In its rate statement, the BOC said that the reason it kept interest rates unchanged at 0.25% (other than the fact that it really can’t go lower) was that it was seeing some signs of improved economic activity in many sectors of the country. It also repeated that it had no intention of increasing its interest rates until well into 2010.

It seems that very accommodative financial and monetary policies, increased commodity prices, and improved consumer confidence is spurring economic activity. Canada’s report on retail sales for May released last Wednesday showed a 1.2% rise, much better than the 0.5% increase people were initially expecting.
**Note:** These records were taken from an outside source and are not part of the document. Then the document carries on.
/-- 43_trap.md R124: the machine's walk always ends, within 65,536 words: it finds the words that stand before a zero word, or it finds none
because non-zero words lead to a device word, and never both; PUTS and PUTSP answer a next state in the first case and are refused in the
second (D14; entry 23). -/
def Obligations.StringWalkEnds : Prop :=
  (∀ (s : State) (a : Word), ∃ ws : List Word, ws.length < 65536 ∧
    ((stringWords s a = some ws ∧ StringAt s a ws ∧ ∀ us, ¬ StringBlocked s a us) ∨
      (stringWords s a = none ∧ StringBlocked s a ws ∧ ∀ us, ¬ StringAt s a us))) ∧
  (∀ s : State, ∃ ws : List Word, ws.length < 65536 ∧
    ((StringAt s (s.reg 0#3) ws ∧ (∃ t, exec .puts s = .next t) ∧ ∃ t, exec .putsp s = .next t) ∨
      (StringBlocked s (s.reg 0#3) ws ∧ exec .puts s = .refused .stringReachesDevice ∧
        exec .putsp s = .refused .stringReachesDevice)))

/-- 60_exceptions.md R156: the refusal of such a string is the only one; every other instruction answers a next state. -/
def Obligations.OnlyStringServicesRefuse : Prop :=
  (∀ (i : Instr) (s : State), i ≠ .puts → i ≠ .putsp → i ≠ .trap 0x22#8 → i ≠ .trap 0x24#8 → ∃ t, exec i s = .next t) ∧
  (∀ (i : Instr) (s : State) (r : Refusal), exec i s = .refused r →
    r = .stringReachesDevice ∧ ∃ ws, StringBlocked s (s.reg 0#3) ws)

/-- 43_trap.md R127: HALT emits the banner, clears `running` and records Halt; PC afterwards is a free value, of which nothing is said (D17,
D18; entries 11 and 13). -/
def Obligations.HaltStopsTheMachine : Prop :=
  ∀ s : State, ∃ t, exec .halt s = .next t ∧ t.running = false ∧ t.stopCause = .halt ∧ t.reg 7#3 = s.pc ∧ SameRegsBut 7#3 s t ∧
    t.output = s.output ++ s.cfg.haltBanner ∧ t.input = s.input ∧ t.cond = s.cond ∧ SameMemory s t ∧ t.cfg = s.cfg ∧
    t.phase = s.phase ∧ t.instr = s.instr

/-! ## The fatal path -/

/-- 44_unimplemented.md R140 and R141: RTI and the reserved opcode take the fatal path and change nothing else. -/
def Obligations.UnimplementedOpcodesAreFatal : Prop :=
  (∀ (m : OpcodeMap) (w : Word), (opcodeAt m (field w 12 4) = .rti → decode m w = .rti) ∧
    (opcodeAt m (field w 12 4) = .reserved → decode m w = .reserved)) ∧
  (∀ s : State, ∃ t, exec .rti s = .next t ∧ FatalFrom .unimplementedOpcode s t ∧ SameRegs s t) ∧
  (∀ s : State, ∃ t, exec .reserved s = .next t ∧ FatalFrom .unimplementedOpcode s t ∧ SameRegs s t)

/-- 60_exceptions.md R150, R152 through a whole step: a fetched RTI or reserved word is recorded with its own address, and no register, flag or
plain word of memory changes. -/
def Obligations.FatalStepRecordsWordAndAddress : Prop :=
  ∀ s : State, s.running = true → s.phase = .idle → s.mem.wf = true → s.pc ≠ s.cfg.kbsrAddr →
    opcodeAt s.cfg.opcodeMap (field (s.word s.pc) 12 4) = .rti ∨ opcodeAt s.cfg.opcodeMap (field (s.word s.pc) 12 4) = .reserved →
    ∃ t, step s = .next t ∧ t.running = false ∧ t.stopCause = .fatal .unimplementedOpcode (s.word s.pc) s.pc ∧
      t.pc = s.pc + 1#16 ∧ SameRegs s t ∧ t.cond = s.cond ∧ t.mem = s.mem ∧ SameStreams s t

/-- 10_state.md R29: a Fatal is sticky: whatever the core and the host do afterwards, in any order, the stop cause and `running` stay, no
register, PC or COND changes, the run is never a successful end (D19), and no endless run from it diverges (60_exceptions.md R163; entry 37). -/
def Obligations.FatalIsSticky : Prop :=
  ∀ (es : List Event) (s t : State) (k : FatalKind) (w a : Word), s.running = false → s.stopCause = .fatal k w a →
    runEvents es s = .next t →
    t.running = false ∧ t.stopCause = .fatal k w a ∧ t.regs = s.regs ∧ t.pc = s.pc ∧ t.cond = s.cond ∧ t.output = s.output ∧
      ¬ t.Successful ∧ ∀ e, ¬ Diverging t e

/-! ## The step and the whole machine -/

/-- 10_state.md R35: `step()` does nothing while stopped; continues the waiting service; else reads the word at PC, increments PC, and runs
the instruction that the word decodes to. -/
def Obligations.StepRunsDecodedInstruction : Prop :=
  (∀ s : State, s.running = false → step s = .next s) ∧
  (∀ (s : State) (k : InputService), s.running = true → s.phase = .waitIn k → step s = resumeInput k s) ∧
  (∀ (s : State) (w : Word) (u : State), s.running = true → s.phase = .idle → memRead s s.pc = (w, u) →
    step s = exec (decode s.cfg.opcodeMap w) ((u.setInstr w).setPc (BitVec.ofNat 16 ((s.pc.toNat + 1) % 65536))))

/-- 10_state.md R22: the fetch increments PC modulo 2^16, and after it only the taken BR, JMP, RET, JSR, JSRR and HALT write PC; a resumed
service does not. -/
def Obligations.PcWrittenOnlyByTransfers : Prop :=
  (∀ s : State, (fetch s).pc.toNat = (s.pc.toNat + 1) % 65536) ∧
  (∀ (i : Instr) (s t : State), exec i s = .next t → writesPc i = false → t.pc = s.pc) ∧
  (∀ (n z p : Bool) (off : BitVec 9) (s t : State), exec (.br n z p off) s = .next t →
    ¬ ((n = true ∧ s.cond = .n) ∨ (z = true ∧ s.cond = .z) ∨ (p = true ∧ s.cond = .p)) → t.pc = s.pc) ∧
  (∀ (k : InputService) (s t : State), resumeInput k s = .next t → t.pc = s.pc)

/-- 10_state.md R21: an instruction writes no general register but its own destination, or R7 for the calls and traps; a resumed GETC or IN
writes R0 only. -/
def Obligations.OnlyListedRegistersWritten : Prop :=
  (∀ (i : Instr) (s t : State) (r : RegIdx), exec i s = .next t → r ∉ regsWritten i → t.reg r = s.reg r) ∧
  (∀ (k : InputService) (s t : State) (r : RegIdx), resumeInput k s = .next t → r ≠ 0#3 → t.reg r = s.reg r)

/-- 10_state.md R25: COND follows the destination register of exactly ADD, AND, NOT, LD, LDI, LDR and LEA, and no other instruction changes
it. -/
def Obligations.CondSetOnlyByListed : Prop :=
  ∀ (i : Instr) (s t : State), exec i s = .next t →
    (∀ dr, flagSetter i = some dr → FlagsOf t.cond (t.reg dr)) ∧ (flagSetter i = none → t.cond = s.cond)

/-- 10_state.md R26: only BR reads COND: any other instruction does the same whatever COND holds, and so does every move of the host; BR moves
it nowhere. -/
def Obligations.CondReadOnlyByBranch : Prop :=
  (∀ (n z p : Bool) (off : BitVec 9) (s t : State), exec (.br n z p off) s = .next t → t.regs = s.regs ∧ t.cond = s.cond) ∧
  (∀ (i : Instr) (s : State) (c : Cond), (∀ n z p off, i ≠ .br n z p off) →
    mapNext (fun t => t.setCond .z) (exec i (s.setCond c)) = mapNext (fun t => t.setCond .z) (exec i s)) ∧
  (∀ (k : InputService) (s : State) (c : Cond),
    mapNext (fun t => t.setCond .z) (resumeInput k (s.setCond c)) = mapNext (fun t => t.setCond .z) (resumeInput k s)) ∧
  (∀ (m : HostMove) (s : State) (c : Cond),
    mapNext (fun t => t.setCond .z) (hostMove m (s.setCond c)) = mapNext (fun t => t.setCond .z) (hostMove m s)) ∧
  (∀ (a : Word) (s : State) (c : Cond), hostReadValue a (s.setCond c) = hostReadValue a s)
There’s just one not-so-little problem though…. In its interest rate decision last June, the bank voiced out its concern on the CAD’s soaring value versus the USD. The thing is, if CAD’s currency gets too strong, its goods and services would be less favorable to Canada’s trade partners. It makes the value of its goods and services too expensive and therefore decreases overall demand. Economists are saying that a situation like this could just counteract the improvements in other sectors of the country’s economy.

And how exactly did traders react to the news? It appears that traders jumped on the statements concerning the CAD’s rapid appreciation as the USDCAD took a sudden pullback. Yet, the weakening of the CAD could more properly be attributed to overall dollar strength as news concerning CIT’s potential bankruptcy hit the headlines. This, in addition to traders gearing up for US Fed Ben Bernanke’s speech, was probably the reason for the rise in the USDCAD pair.

So where exactly is the Loonie heading? Will recent optimism continue to spur another rally? Will the CAD bust out for a new yearly high against the USD? Or will the threats of currency intervention cause the loonie to lose its punch? As the summer goes on, it’ll be interesting to see whether it will continue to get unusually brighter in the Great White.